Compared to classical spectral CT methods, the GLOT method and the CDAN method significantly improve transfer reliability under different data partitions of subordinate instruments (Table 3). The GLOT method produces the highest average R with the smallest interquartile range and extreme values (Figure 9). The CDAN method also outperforms classical spectral CT methods, demonstrating superior algorithmic performance.

4. Conclusions

This study addressed the challenges in obtaining NIR spectral annotation data by introducing five transfer learning methods to increase classification accuracy and reduce the dependency on extensively labeled datasets. We also comprehensively analyzed different layers within deep neural networks in the context of NIR spectral research, exploring domain adaptation algorithms, including MMD, domain adversarial networks, and the Kantorovich potential layer.

In contrast to prevalent CT methods in current NIR spectral technology (DS, PDS, and SST algorithms), the proposed methods exhibit increased accuracy and scalability, especially in large-scale NIR spectral experiments with various manufacturers.

However, the integration of deep learning into chemometrics poses a serious challenge due to the lack of a stable mathematical analysis framework, which prevents researchers from establishing a definite expectation for the stability of deep neural network models.
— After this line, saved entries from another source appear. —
/-- One attachment of a command to a media read (R163): the command, the LBAs of the unit it takes and the command's
index of the lowest, whether it is a covered read of a contract, and whether it is left out of the contract's window (R145). -/
structure Attach where
  hdr : Hdr
  mask : BitVec 4
  first : Nat
  covered : Bool
  exempt : Bool
  deriving DecidableEq, Repr

/-- What a media read serves besides commands. -/
inductive ReadFor where
  | host
  | slotFill (slot : Nat)
  | member (rd : Nat)
  | copyUnit (source : Nat)
  | background
  deriving DecidableEq, Repr

/-- A media read of one unit: its entry, the LBAs it fetches, class, attachments, reference count of its buffer,
ladder by codeword, whether the die has delivered, the read-around (R141, R230), tag failures (R281) and the source
of its data: 1 direct, 2 read-around, 3 Darning. `data` and `metas` are what a read-around reconstructed. -/
structure MediaRead where
  nsid : Nat
  unit : Nat
  entry : MapEntry
  mask : BitVec 4
  cls : OpClass
  attached : List Attach
  refs : Nat
  steps : List LadderStep
  arrived : Bool
  issued : Bool
  epoch : Nat
  around : Option Nat
  aroundTried : Bool
  tagFails : Nat
  source : Nat
  serves : ReadFor
  data : List LbaData
  metas : List HostMeta
  sending : Bool
  reread : Bool
  deriving DecidableEq, Repr

/-- Namespaces, write buffer, stored units, journal, stripes, blocks, reads and reclaim. Stored units are keyed by its
entry's word, parity payloads by stripe and row. `eraseClock` counts the time in which the modes permit erase, and
`secureDue` its reading when each block of a Secure Reset was queued (R170). `urgent` lists stripes to relocate ahead of
other victims (R201). -/
structure Store where
  ns : Tbl Ns
  durableNs : Tbl Ns
  fdp : Option Nat
  slots : Tbl Slot
  nextSlot : Nat
  media : Tbl Stored
  parity : Tbl (List Payload)
  journal : Journal
  stripes : Tbl Stripe
  nextStripe : Nat
  cursors : Tbl Nat
  blocks : Tbl Block
  reads : Tbl MediaRead
  nextRead : Nat
  fdpEvents : List (Nat × Nat)
  fdpTypes : List Nat
  folding : Bool
  mangling : List Nat
  replacing : List (Nat × Nat × Nat × Nat)
  erases : List (Nat × Nat)
  secureQueue : List (Nat × Nat)
  secureDue : List (Nat × Nat × Nat)
  eraseClock : Nat
  sdQueue : List (Nat × Nat)
  darning : List (Nat × Nat)
  noReplace : List Nat
  urgent : List Nat
  movedToSpares : Nat
  dump : Option (List Slot)
  unitsHost : Nat
  unitsFlash : Nat
  formatted : Bool
  deriving DecidableEq, Repr

/-! ### Power (R387 to R415) -/

/-- States of a domain, with the codes of 0x2600.61. -/
inductive DomState where | off | on | clockStopped | retain | linkLp | listen | stopping | starting
  deriving DecidableEq, Repr

/-- A domain that has refused or is not in its PS0 to PS2 state: its state, its refusals, and the state it stops to. -/
structure DomainSt where
  state : DomState
  refusals : Nat
  goal : DomState
  deriving DecidableEq, Repr

/-- Power states, domains, sensors and HOLD-UP. `requests` is what each manager asks for, `operational` the last of
PS0 to PS2 in force; `entry` is the step of R398 a
sleep entry is at, `retryAt` the end of its hold time; `scaleNum` over `scaleDen` is the thermal factor in force;
`canaries` names a LUN and a block; `unreadable` lists Airing groups whose last visit could not read.
`held` says PORST_N or a brown-out holds the device in reset, `latched` that PORST_N fell during HOLD-UP (R500), `clean`
that the run in progress has shut down cleanly (R373). -/
structure PowerSt where
  current : Nat
  target : Nat
  requests : Tbl Nat
  entry : Option Nat
  refusals : Nat
  refuseDomain : Nat
  refuseHold : Nat
  retryAt : Option Nat
  operational : Nat
  domains : Tbl DomainSt
  temps : List Int
  diode : DiodeState
  diodeTenths : Int
  scaleNum : Nat
  scaleDen : Nat
  canaries : List (Nat × Nat)
  unreadable : List Nat
  senseMv : Nat
  senseFaulty : Bool
  pinClass : PwrfailClass
  dumping : Bool
  restart : Bool
  held : Bool
  latched : Bool
  clean : Bool
  deriving DecidableEq, Repr

/-! ### Memories (R257 to R266, R328 to R344) and Rinse (R251 to R256) -/

/-- An entry of a correction log (R266). -/
structure LogEntry where
  count : Nat
  position : Nat
  kind : Nat
  rank : Nat
  firstS : Nat
  address : Nat
  deriving DecidableEq, Repr

/-- A DRAM channel: the fields of 0x2501, the reading at its last centring, burst addresses of writes that wait in its
write queue, oldest first, and its ranks' refreshes. -/
structure DramChan where
  state : Nat
  ranks : Nat
  hot : Bool
  eyeMin : Nat
  trainFails : Nat
  centred : Int
  writes : List Nat
  refresh : Tbl Refresh
  deriving DecidableEq, Repr

/-- Memories. `dram` lists the bytes of DRAM that are not zero, by rising address; `poison` the poisoned words; `requests`
are those held in the parked links of DRAM channels, in order, with what their reads will find (R19); `answer` is what the
last read request gave, `none` for a poisoned byte; `hits` the moments of corrections by channel, rank and device; `logs` the
correction logs by memory code. The valid-bit scheme runs while `filling`, with every granule below `fillAt` and those in
`valid` set. `fails` holds the last 4,096 sample fail-bit counts by reclaim group, `sampled` the blocks of the present pass,
`sampling` those being sampled with the unit reads still to come (R251), `forced` whether a forced pass runs, `passDue`
whether one waits. `aonLost` says the next wake is a full boot (R260), `restartCause` the cause of R373 that AON memory
keeps, and `replayed` the segments that replay changed and no copy holds yet, `lostUnits` the units whose only copy the last
power loss took. -/
structure Mem where
  dram : List Host.Cell
  poison : List Nat
  requests : List (DramOp × DramErrors)
  answer : List (Option Byte)
  chans : Tbl DramChan
  hits : Tbl (List Nat)
  logs : Tbl (List LogEntry)
  filling : Bool
  granules : Nat
  fillAt : Nat
  valid : List Nat
  fails : Tbl (List Nat)
  sampled : List Nat
  sampling : Tbl Nat
  forced : Bool
  passDue : Bool
  aonLost : Bool
  restartCause : Nat
  replayed : List (Nat × Nat)
  lostUnits : Nat
  deriving DecidableEq, Repr

/-! ### Cipher and keys (R267 to R289) -/

/-- A key slot (R283, R277 to R279): kind 0 empty, 1 XTS, 2 GCM; origin 1 generated, 2 imported; KID; which key it
holds, by name; the next write counter; the durable high-water mark; and whether a further reservation is written. -/
structure KeySlot where
  kind : Nat
  origin : Nat
  kid : Nat
  keyId : Nat
  wctr : Nat
  high : Nat
  reserving : Bool
  deriving DecidableEq, Repr

/-- What happens to a namespace once its key is destroyed: it takes a new one, it is deleted, or it takes a new one and
a format. A key replacement that waits for admitted commands (R288): its slot, command, and new key. -/
inductive KeyAct where
  | replace
  | delete
  | format (flbas dps : Nat)
  deriving DecidableEq, Repr

structure KeyWork where
  slot : Nat
  cmd : Option Hdr
  origin : Nat
  keyId : Nat
  act : KeyAct
  deriving DecidableEq, Repr

/-- Cipher cores and keys. `cores` holds the lock registers that are not zero (96 and 97 are the island cores), `waits` the
waiting lists by quadrant, `asks` the request outstanding of each cell's sequencer (R270), `slots` the key RAM, `blobs` the
stored copies, `lost` the slots whose key is lost, `masks` the blocks since the last reseed by core, `erasing` the slots with
old blob pages, with the erase clock when they became so, `works` the replacements that wait for admitted commands, `nextKey`
the next name for a generated key, `tkekBlobs` the stored copies of the transport KEKs, and `requests` the DRBG's generate
requests since its last reseed. -/
structure Cipher where
  cores : Tbl LockId
  waits : Tbl (List LockId)
  asks : Tbl LockId
  slots : Tbl KeySlot
  blobs : Tbl KeySlot
  lost : List Nat
  tkeks : Tbl Nat
  kpio : List (Nat × Nat × Nat)
  masks : Tbl Nat
  erasing : Tbl Nat
  works : List KeyWork
  nextKey : Nat
  tkekBlobs : Tbl Nat
  requests : Nat
  deriving DecidableEq, Repr

/-! ### Digest cores (R290 to R305) -/

/-- A SHA-384 or SHA-512 context: chaining words, bytes absorbed, partial block. -/
structure Digest512 where
  h : List (BitVec 64)
  count : Nat
  tail : List Byte
  deriving DecidableEq, Repr

/-- Chaining state of a core's context. -/
inductive DigestRun where
  | short (c : DigestCtx)
  | long (c : Digest512)
  deriving DecidableEq, Repr

/-- A digest core: algorithm (1 SHA-256, 2 SHA-384, 3 SHA-512), HMAC key, context, result once finished, zone
generation of a restored context, comparator pair, status, result last read, and misuses met (R305). -/
structure DigestSt where
  alg : Nat
  key : Option (List Byte)
  run : DigestRun
  result : Option (List Byte)
  zgen : Nat
  pair : ComparePair
  error : Nat
  lastRead : List Byte
  misuse : Nat
  deriving DecidableEq, Repr

/-! ### Shuttle (R306 to R319) and Basket (R320 to R327) -/

/-- A visible Shuttle channel: its registers, pause sources, the descriptor it moves, whether a descriptor read is out,
and whether it goes OFF once paused. STATE: 0 OFF, 1 IDLE, 2 RUN, 3 PAUSING, 4 PAUSED, 5 HALTED. -/
structure ShuttleSt where
  state : Nat
  ringBase : Nat
  recordAddr : Nat
  ringLog2 : Nat
  tail : Nat
  head : Nat
  pauseSw : Bool
  pauseDom : Bool
  pauseDev : Bool
  errCode : Nat
  errIndex : Nat
  ownStall : Bool
  bytes : Nat
  seq : Nat
  desc : Option ShuttleDesc
  curSrc : Nat
  curDst : Nat
  remain : Nat
  toOff : Bool
  deriving DecidableEq, Repr

/-- An allocated buffer (R326, R327): its reference count, the holder it is charged to, whether the media read's own
reference is out, the functions with command references, each with the fence generation it was made under (R76), oldest
first, the agent it was allocated for where one is named, and whether it came from the general free buffers (R323, R325). -/
structure BufSt where
  refs : Nat
  charge : Option Nat
  own : Bool
  users : List (Nat × Nat)
  agent : Option LockId
  general : Bool
  deriving DecidableEq, Repr

/-- A Basket pool: freed buffers, last freed first; the lowest number never allocated since the list was built; buffers
out of service; allocated buffers; level; holders that wait, in arrival order. The free list is the freed buffers and
then the numbers from `fresh` up. -/
structure PoolSt where
  freed : List Nat
  fresh : Nat
  bad : List Nat
  bufs : Tbl BufSt
  level : Nat
  waiters : List Nat
  deriving DecidableEq, Repr

/-- Engines of the management cluster and cores: digest cores (96 bank K, 97 bank M), Shuttle channels (16 × port +
channel), device windows by number, pools. -/
structure Engines where
  digests : Tbl DigestSt
  shuttles : Tbl ShuttleSt
  windows : Tbl (List Host.Cell)
  pools : Tbl PoolSt
  deriving DecidableEq, Repr

/-! ### Administration (R345 to R367) -/

/-- A running self-test (R352, R355): extended, NSID under test, segment, the manager that started it, and the first
segment that failed, 0 none, and whether it ends at its next step. -/
structure SelfTest where
  extended : Bool
  nsid : Nat
  segment : Nat
  starter : Nat
  failed : Nat
  stopping : Bool
  deriving DecidableEq, Repr

/-- A manager's staging area (R358): the 4 KiB granules written, rising. Its bytes are window 0x0001's. -/
structure Staging where
  granules : List Nat
  deriving DecidableEq, Repr

/-- A sanitize in progress (R365, R366): its action 2 block erase or 4 crypto erase, FREEZE_ABORT, whether the destruction
of its keys has begun, whether the device started it itself, and whether the stripes have been given up. -/
structure Sanitize where
  action : Nat
  abort : Bool
  keysGone : Bool
  own : Bool
  swept : Bool
  deriving DecidableEq, Repr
To address the low accuracy of traditional transfer calibration models, we implemented a conscious trade-off by abandoning classical chemometrics model evaluation metrics such as confidence intervals and adopting deep learning model evaluation metrics, achieving substantial improvements in model performance. The hope is that future researchers will dedicate efforts to overcoming this predicament, establishing new mathematical analysis frameworks to increase our understanding fo the stability and interpretability of deep learning models, enabling their reliable application across various domains.